== Segment start ==

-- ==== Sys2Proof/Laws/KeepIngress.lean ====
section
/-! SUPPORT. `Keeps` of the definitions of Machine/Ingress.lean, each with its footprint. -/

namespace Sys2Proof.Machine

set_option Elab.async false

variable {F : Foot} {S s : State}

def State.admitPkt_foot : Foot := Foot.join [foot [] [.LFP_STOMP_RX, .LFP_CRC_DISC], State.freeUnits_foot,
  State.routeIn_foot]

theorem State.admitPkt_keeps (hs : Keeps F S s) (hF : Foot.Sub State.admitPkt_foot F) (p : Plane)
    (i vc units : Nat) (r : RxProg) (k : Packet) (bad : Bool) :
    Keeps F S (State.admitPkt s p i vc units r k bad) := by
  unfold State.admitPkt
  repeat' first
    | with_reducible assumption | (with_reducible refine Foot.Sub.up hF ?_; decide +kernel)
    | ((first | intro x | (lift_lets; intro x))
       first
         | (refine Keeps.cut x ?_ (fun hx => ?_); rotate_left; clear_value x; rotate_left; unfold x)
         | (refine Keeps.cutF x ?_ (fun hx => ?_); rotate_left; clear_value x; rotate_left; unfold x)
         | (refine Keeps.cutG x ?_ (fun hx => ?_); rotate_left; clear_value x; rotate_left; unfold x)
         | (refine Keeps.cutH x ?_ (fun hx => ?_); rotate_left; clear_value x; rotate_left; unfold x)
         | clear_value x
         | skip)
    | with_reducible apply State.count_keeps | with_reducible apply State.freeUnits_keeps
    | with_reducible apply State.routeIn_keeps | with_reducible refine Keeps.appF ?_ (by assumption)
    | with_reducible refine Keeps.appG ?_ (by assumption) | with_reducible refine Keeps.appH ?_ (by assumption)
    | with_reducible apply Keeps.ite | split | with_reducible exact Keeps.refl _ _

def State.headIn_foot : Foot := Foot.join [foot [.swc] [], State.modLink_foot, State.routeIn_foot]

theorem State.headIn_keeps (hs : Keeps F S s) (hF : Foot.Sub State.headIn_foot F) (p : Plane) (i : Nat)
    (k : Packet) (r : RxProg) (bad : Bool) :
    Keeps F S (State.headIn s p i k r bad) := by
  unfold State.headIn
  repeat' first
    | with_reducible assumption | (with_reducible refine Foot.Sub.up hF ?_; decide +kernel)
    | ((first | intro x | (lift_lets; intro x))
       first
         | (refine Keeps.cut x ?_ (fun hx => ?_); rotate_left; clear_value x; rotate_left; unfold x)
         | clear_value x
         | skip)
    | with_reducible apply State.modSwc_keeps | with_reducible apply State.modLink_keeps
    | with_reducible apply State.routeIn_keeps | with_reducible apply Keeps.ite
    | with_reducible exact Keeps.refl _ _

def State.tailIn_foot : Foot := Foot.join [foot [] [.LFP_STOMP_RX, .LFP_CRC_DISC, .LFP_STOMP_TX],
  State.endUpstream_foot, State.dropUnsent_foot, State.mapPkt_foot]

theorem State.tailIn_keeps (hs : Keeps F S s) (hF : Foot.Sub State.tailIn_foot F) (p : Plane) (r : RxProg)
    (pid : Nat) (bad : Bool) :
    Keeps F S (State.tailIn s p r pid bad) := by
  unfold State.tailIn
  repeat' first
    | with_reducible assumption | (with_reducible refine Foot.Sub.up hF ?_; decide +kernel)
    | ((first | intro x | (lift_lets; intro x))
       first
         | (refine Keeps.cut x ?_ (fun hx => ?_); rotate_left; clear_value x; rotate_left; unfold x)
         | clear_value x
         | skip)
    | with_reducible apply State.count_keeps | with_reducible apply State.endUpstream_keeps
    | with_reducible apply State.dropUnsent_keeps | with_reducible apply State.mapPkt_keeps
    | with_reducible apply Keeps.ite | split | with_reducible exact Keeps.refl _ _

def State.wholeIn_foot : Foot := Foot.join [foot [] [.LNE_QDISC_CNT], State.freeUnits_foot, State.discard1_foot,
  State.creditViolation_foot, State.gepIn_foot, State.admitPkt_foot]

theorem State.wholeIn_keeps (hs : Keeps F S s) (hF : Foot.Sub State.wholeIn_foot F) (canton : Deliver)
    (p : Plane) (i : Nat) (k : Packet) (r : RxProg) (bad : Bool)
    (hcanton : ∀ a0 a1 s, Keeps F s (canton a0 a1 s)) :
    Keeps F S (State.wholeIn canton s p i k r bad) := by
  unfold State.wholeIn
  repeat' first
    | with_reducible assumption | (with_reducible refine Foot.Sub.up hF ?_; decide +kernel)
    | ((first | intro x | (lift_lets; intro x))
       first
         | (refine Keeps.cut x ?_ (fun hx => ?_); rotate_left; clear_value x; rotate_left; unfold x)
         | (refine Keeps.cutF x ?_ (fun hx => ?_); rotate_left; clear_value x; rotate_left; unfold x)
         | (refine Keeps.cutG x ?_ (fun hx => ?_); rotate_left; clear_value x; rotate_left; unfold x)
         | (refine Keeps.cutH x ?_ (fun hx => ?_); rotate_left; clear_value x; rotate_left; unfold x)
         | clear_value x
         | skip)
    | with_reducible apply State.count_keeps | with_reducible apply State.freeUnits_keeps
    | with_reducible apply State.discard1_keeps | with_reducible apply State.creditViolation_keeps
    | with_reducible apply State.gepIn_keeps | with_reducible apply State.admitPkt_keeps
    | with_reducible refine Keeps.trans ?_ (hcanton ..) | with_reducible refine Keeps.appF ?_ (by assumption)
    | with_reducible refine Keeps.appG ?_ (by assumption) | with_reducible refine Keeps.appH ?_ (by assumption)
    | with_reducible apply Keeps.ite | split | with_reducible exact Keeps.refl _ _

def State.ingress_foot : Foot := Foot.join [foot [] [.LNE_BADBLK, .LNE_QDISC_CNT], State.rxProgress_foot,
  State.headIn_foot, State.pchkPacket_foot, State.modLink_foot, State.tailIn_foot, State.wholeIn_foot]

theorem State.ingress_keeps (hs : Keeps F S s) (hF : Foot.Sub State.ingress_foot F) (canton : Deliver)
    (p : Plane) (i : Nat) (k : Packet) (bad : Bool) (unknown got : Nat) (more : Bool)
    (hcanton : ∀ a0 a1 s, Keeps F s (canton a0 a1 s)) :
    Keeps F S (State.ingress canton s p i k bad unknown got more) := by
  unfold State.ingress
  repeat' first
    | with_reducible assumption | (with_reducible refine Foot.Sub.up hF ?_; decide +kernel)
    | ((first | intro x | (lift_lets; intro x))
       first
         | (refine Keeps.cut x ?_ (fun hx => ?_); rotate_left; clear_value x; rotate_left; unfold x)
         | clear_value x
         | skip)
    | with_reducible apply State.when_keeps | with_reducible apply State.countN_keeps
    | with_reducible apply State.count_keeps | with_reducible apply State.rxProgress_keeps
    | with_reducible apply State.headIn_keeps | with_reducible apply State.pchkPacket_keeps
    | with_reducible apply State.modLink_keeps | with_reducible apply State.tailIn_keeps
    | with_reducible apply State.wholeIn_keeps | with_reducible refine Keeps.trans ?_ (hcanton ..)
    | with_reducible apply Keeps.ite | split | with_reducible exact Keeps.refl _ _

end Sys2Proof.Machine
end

== Segment end ==

● **Problem requirements**:
"Machine" is the word to look for; copy every line of the data that has it.

● **Worked solution**:
/-! SUPPORT. `Keeps` of the definitions of Machine/Ingress.lean, each with its footprint. -/
namespace Sys2Proof.Machine
end Sys2Proof.Machine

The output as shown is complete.